There is another irony in this story about China’s goal of self-sufficiency. In American culture, autonomy is a fundamental value. It identified with capitalism itself and spawned the culture of individualism that dominates the Western world. The myth of the self-made man sums up the spirit of individualist capitalism.

Chinese culture has always rejected autonomy. Although it sees prosperity as a goal, Chinese culture sees it as the result of collective effort, not individual initiative. You achieve prosperity through your family and your guanxi, or network of relationships, but never alone.

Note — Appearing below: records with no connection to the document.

/-- Accepted without result items. -/
def Ans.done (s : State) : Ans := .ok [] [] s

/-- Accepted with result items. -/
def Ans.items (its : List Item) (s : State) : Ans := .ok its [] s

/-- A counter mask (R48 and every COUNTERS_CLEAR command): 32 bits. DESIGN CHOICE, unsafe (log entry 55): unknown bits of
counter masks are ignored. -/
def maskArg (ty : Nat) : Arg State := Arg.nat ty 0 0xFFFFFFFF

/-- A Device Clock argument (R67). -/
def clkArg (ty : Nat) (judge : State → List Got → Val → Option Nat := fun _ _ _ => none) : Arg State :=
  Arg.bytes ty 12 12 true 1 fun s gs v => if clkOk v.bytes then judge s gs v else some stRange

/-- A handle, or 0 where the command allows none: BAD_HANDLE unless it names a buffer of one of the roles. -/
def handleArg (ty : Nat) (zero : Bool) (roles : List Nat) (need : Bool := true) : Arg State :=
  Arg.nat ty 0 0xFFFFFFFF need fun s _ v =>
    if (zero && v.nat == 0) || s.hasRole (BitVec.ofNat 32 v.nat) roles then none else some stBadHandle

/-- BAD_HANDLE for a handle field: 0, or a buffer of one of the roles that `more` accepts (R69). -/
def badHandle (roles : List Nat) (more : Buffer → Bool) (s : State) (v : Val) : Option Nat :=
  if v.nat = 0 ∨ 0xFFFFFFFF < v.nat then none
  else if (s.buffer? (BitVec.ofNat 32 v.nat)).any fun b => roles.contains b.role && more b then none else some stBadHandle

/-- The handle that an item names. -/
def gotH (gs : List Got) (ty : Nat) : Handle := BitVec.ofNat 32 (gotN gs ty)

/-- The frame that an item names. -/
def gotF (gs : List Got) (ty : Nat) : Frame := BitVec.ofNat 32 (gotN gs ty)

/-- The optional frame that an item names. -/
def gotF? (gs : List Got) (ty : Nat) : Option Frame := (gotN? gs ty).map fun f => BitVec.ofNat 32 f

/-- Whether an item of TYPE `ty` is present. -/
def has (gs : List Got) (ty : Nat) : Bool := gs.any fun g => g.ty == ty

/-- A field is present: TYPE below the general items and not an instance item. -/
def writesAbove (lo : Nat) (gs : List Got) : Bool := gs.any fun g => decide (lo ≤ g.ty) && decide (g.ty < 0x8000)

end Sys2Proof.Machine
end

The European Chamber of Commerce fears that a nation representing 20% ​​of humanity will decide to go it alone, not because that would be a bad thing in itself, but because it would take a fifth of world trade off the world market. They claim it would stifle innovation. But its effect would be more likely to disrupt the thinking of those who see humanity as collections of individual consumers of standardized products. After all, for Western economists, each self is defined by what it consumes and how it produces profit for others.

*[In the age of Oscar Wilde and Mark Twain, another American wit, the journalist Ambrose Bierce, produced a series of satirical definitions of commonly used terms, throwing light on their hidden meanings in real discourse. Bierce eventually collected and published them as a book, The Devil’s Dictionary, in 1911. We have shamelessly appropriated his title in the interest of continuing his wholesome pedagogical effort to enlighten generations of readers of the news. Read more of The Daily Devil’s Dictionary on Fair Observer.]

The opinions expressed in this article are those of the author and do not necessarily reflect the editorial policy of Fair Observer.